## Record excerpts
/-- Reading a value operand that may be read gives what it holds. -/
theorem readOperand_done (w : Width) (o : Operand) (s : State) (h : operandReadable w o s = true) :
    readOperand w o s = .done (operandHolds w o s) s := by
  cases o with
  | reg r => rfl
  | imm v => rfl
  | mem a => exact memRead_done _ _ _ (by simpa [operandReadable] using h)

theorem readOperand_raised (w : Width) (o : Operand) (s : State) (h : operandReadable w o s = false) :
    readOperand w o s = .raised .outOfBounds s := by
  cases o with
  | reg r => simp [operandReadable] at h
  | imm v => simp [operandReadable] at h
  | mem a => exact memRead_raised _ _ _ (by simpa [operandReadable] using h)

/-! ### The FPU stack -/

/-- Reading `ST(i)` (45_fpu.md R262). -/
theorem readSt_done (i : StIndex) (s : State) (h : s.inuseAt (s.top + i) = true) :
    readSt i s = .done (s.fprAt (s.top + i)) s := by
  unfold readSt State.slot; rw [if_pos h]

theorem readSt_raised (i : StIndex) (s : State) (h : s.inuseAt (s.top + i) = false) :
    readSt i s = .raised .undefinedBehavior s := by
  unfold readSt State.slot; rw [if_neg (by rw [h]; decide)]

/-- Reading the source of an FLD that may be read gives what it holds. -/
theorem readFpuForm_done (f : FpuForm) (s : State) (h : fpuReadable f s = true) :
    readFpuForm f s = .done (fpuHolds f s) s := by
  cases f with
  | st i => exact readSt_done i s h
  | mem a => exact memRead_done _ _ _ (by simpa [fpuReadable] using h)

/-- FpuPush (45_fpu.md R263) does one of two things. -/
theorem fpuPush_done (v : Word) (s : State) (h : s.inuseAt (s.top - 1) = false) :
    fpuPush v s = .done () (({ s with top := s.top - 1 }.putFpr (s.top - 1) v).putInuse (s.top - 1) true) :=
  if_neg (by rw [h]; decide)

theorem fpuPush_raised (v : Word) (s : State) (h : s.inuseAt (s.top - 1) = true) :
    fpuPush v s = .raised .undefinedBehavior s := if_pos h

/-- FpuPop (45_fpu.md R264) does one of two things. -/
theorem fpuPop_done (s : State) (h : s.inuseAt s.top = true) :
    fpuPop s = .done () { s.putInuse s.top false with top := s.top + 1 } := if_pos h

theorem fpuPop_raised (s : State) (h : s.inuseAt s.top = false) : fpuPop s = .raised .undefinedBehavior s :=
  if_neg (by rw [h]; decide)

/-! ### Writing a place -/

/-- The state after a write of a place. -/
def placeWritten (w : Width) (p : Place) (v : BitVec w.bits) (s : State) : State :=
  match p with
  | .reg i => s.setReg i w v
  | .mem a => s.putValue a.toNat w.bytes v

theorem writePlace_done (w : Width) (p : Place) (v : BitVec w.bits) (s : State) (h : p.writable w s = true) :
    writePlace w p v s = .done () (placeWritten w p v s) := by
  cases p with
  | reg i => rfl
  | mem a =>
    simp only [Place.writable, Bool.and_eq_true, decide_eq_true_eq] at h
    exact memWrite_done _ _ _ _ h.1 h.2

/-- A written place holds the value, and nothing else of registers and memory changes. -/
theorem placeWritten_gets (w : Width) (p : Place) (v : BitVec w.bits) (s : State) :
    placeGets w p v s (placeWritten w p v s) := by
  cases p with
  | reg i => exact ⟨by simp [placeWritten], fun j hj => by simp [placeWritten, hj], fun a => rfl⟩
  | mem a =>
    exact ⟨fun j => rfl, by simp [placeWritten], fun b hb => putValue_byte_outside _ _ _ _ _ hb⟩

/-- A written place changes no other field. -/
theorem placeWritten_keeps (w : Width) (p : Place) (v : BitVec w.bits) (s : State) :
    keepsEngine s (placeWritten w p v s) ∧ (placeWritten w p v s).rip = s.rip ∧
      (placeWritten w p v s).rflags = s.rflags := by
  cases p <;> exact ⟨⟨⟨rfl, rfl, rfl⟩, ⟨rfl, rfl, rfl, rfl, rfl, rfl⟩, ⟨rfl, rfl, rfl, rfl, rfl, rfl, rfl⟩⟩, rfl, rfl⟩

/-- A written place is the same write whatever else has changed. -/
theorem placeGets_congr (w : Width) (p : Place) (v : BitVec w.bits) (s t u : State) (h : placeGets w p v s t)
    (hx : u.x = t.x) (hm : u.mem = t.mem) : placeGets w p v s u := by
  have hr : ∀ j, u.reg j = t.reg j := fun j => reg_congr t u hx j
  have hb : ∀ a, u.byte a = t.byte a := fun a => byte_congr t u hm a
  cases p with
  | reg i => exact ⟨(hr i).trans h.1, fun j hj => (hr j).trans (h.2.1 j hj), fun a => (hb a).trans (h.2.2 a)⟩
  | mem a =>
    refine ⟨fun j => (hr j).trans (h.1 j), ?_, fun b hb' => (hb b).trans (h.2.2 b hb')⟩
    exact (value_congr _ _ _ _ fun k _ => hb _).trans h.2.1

...

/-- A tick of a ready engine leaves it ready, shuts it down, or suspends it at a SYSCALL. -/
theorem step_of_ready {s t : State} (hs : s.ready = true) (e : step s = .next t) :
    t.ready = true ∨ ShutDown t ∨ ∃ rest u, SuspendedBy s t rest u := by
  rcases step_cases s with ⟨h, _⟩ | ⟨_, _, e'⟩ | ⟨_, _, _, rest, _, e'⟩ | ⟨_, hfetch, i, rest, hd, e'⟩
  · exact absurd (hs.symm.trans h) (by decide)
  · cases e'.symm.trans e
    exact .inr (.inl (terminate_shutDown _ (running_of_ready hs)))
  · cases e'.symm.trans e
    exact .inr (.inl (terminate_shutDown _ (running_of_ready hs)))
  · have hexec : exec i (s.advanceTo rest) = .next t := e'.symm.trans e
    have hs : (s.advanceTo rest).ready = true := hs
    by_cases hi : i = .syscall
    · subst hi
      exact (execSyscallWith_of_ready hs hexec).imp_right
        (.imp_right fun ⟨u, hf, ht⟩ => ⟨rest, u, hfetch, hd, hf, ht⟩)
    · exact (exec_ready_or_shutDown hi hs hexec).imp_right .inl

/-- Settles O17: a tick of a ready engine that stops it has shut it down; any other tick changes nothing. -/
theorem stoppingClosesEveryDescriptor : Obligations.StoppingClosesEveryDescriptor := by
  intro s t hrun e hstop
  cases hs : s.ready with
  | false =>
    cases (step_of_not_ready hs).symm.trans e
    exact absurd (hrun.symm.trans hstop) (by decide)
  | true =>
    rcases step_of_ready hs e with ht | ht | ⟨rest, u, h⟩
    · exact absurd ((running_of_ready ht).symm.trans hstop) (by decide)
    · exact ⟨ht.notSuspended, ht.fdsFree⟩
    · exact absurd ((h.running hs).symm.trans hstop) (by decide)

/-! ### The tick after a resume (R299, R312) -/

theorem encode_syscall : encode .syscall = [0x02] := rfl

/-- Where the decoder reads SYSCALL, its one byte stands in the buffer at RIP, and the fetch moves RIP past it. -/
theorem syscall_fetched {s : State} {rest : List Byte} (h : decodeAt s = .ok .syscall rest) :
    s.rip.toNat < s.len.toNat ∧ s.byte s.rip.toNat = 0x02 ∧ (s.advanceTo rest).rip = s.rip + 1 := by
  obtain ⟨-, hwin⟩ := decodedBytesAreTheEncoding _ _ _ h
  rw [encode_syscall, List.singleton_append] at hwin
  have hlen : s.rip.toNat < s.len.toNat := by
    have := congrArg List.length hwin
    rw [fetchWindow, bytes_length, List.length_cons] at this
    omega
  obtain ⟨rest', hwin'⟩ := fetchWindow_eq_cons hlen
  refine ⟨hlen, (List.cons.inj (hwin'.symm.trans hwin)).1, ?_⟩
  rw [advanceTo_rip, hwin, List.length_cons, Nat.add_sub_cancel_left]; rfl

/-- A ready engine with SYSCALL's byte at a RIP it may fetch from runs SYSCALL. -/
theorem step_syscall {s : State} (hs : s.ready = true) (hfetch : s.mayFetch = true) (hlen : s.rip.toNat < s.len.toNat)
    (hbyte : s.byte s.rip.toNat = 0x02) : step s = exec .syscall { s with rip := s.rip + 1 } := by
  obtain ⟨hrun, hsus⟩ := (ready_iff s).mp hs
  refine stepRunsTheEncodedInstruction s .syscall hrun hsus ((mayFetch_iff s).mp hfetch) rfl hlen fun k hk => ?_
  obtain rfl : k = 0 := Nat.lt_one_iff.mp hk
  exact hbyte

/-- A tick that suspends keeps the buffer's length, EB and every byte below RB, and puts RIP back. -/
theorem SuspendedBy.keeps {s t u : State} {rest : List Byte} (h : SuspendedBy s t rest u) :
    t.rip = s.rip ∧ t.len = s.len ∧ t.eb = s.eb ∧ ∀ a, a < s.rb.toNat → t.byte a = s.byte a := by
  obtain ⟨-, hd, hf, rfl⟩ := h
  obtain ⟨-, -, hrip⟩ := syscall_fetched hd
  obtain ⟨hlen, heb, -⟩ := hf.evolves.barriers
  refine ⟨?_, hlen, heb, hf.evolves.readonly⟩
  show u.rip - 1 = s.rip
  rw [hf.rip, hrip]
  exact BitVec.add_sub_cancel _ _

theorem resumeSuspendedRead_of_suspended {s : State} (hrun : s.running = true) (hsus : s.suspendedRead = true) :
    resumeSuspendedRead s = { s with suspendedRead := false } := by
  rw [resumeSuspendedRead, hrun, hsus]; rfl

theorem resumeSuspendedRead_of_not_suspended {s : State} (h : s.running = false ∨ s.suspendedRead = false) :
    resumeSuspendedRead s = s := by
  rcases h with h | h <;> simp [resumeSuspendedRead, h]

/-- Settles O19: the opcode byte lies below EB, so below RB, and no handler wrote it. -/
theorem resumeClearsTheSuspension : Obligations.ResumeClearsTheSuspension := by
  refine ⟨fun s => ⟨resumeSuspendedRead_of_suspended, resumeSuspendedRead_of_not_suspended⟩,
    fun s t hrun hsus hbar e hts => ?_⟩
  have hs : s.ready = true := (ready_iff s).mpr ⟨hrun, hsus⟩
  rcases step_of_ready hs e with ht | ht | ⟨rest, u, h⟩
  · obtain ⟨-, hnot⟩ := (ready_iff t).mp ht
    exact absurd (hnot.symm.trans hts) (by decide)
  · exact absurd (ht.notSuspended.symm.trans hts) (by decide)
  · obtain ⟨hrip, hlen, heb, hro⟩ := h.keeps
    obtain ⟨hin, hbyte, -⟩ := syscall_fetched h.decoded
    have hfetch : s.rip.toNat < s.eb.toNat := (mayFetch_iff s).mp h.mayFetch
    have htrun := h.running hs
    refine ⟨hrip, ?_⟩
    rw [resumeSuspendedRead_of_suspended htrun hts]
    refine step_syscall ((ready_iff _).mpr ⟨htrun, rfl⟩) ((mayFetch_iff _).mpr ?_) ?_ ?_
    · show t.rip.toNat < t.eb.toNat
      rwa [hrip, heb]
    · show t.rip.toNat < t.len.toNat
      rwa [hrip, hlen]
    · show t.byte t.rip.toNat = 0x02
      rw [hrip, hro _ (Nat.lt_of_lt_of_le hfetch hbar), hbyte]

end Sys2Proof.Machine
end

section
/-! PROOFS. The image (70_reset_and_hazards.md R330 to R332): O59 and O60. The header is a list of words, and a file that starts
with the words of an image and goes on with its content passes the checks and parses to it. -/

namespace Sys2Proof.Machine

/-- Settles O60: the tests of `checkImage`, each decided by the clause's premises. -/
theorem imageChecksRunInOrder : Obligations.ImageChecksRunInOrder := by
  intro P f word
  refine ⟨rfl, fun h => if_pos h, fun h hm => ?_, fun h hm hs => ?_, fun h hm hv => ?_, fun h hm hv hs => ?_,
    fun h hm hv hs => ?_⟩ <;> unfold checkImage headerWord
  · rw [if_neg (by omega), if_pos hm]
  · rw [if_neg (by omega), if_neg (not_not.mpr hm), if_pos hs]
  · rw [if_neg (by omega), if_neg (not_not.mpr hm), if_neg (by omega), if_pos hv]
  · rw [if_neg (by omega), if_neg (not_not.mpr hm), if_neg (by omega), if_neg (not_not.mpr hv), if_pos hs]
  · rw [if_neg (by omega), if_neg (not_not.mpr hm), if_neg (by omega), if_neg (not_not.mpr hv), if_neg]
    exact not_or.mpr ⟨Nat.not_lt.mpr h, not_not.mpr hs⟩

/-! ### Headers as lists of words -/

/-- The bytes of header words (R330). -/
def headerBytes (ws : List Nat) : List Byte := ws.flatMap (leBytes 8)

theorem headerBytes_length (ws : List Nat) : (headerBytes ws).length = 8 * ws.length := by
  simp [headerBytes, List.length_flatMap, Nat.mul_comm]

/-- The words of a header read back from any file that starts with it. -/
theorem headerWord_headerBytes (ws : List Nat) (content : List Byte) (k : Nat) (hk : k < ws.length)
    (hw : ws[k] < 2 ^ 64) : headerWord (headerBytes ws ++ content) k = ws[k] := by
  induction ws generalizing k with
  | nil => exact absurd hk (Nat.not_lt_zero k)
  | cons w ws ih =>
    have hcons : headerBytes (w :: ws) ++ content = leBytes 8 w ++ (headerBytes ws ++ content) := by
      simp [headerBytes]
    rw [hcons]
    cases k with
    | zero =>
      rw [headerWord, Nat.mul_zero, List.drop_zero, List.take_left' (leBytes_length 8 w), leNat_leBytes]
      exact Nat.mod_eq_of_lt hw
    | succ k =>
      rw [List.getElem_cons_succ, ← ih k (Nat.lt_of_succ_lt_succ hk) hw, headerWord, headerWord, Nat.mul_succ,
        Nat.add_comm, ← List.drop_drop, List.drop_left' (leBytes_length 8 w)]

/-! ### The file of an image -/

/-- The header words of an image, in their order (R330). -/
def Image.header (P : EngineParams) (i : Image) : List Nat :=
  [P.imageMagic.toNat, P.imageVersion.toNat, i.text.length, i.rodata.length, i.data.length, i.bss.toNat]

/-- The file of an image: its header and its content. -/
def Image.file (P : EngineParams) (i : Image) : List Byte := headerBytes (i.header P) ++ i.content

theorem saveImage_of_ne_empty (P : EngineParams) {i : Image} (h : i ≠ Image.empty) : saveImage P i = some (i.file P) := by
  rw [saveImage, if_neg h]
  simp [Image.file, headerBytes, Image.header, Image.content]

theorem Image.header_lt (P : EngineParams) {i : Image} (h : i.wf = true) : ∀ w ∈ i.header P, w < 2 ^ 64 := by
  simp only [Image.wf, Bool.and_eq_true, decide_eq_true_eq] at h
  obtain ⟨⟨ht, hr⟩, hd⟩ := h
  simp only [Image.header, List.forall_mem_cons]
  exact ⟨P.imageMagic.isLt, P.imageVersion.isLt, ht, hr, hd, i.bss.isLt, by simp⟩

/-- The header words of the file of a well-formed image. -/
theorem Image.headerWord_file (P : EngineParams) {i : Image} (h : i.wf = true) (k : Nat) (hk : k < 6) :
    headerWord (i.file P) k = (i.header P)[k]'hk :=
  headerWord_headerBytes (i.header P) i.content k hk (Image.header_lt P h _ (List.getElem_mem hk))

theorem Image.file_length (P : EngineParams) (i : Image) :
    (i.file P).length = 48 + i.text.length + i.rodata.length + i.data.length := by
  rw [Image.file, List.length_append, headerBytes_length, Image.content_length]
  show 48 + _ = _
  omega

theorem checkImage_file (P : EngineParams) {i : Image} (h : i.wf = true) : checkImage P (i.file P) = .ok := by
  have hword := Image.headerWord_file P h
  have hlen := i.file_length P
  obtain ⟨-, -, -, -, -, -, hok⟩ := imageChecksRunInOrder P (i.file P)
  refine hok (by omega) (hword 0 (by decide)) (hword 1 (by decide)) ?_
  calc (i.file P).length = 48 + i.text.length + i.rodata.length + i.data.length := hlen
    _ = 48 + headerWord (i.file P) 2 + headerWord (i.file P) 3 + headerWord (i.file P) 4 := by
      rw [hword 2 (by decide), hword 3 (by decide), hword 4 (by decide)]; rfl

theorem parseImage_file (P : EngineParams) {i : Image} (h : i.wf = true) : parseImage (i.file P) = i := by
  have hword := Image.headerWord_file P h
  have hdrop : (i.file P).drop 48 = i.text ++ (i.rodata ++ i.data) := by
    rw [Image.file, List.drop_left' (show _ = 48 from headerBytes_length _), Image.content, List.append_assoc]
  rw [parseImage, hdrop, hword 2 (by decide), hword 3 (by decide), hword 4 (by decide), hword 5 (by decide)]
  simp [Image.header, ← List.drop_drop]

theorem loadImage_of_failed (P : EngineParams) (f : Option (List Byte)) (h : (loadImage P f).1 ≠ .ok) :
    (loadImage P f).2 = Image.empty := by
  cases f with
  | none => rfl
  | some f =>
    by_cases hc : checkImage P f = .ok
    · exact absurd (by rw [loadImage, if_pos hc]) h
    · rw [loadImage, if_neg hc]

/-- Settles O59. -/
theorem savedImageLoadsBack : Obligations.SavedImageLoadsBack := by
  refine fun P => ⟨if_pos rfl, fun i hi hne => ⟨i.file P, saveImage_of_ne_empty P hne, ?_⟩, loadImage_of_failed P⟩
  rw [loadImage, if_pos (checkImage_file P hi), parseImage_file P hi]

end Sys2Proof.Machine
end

## Activity
Exactly the lines above from the one with "simp only [Place.writable, Bool.and_eq_true, decide_eq_true_eq]" to the one with "theorem placeWritten_keeps (w", both included, are to be quoted; leave the rest out.

## Written reply
    simp only [Place.writable, Bool.and_eq_true, decide_eq_true_eq] at h
    exact memWrite_done _ _ _ _ h.1 h.2

/-- A written place holds the value, and nothing else of registers and memory changes. -/
theorem placeWritten_gets (w : Width) (p : Place) (v : BitVec w.bits) (s : State) :
    placeGets w p v s (placeWritten w p v s) := by
  cases p with
  | reg i => exact ⟨by simp [placeWritten], fun j hj => by simp [placeWritten, hj], fun a => rfl⟩
  | mem a =>
    exact ⟨fun j => rfl, by simp [placeWritten], fun b hb => putValue_byte_outside _ _ _ _ _ hb⟩

/-- A written place changes no other field. -/
theorem placeWritten_keeps (w : Width) (p : Place) (v : BitVec w.bits) (s : State) :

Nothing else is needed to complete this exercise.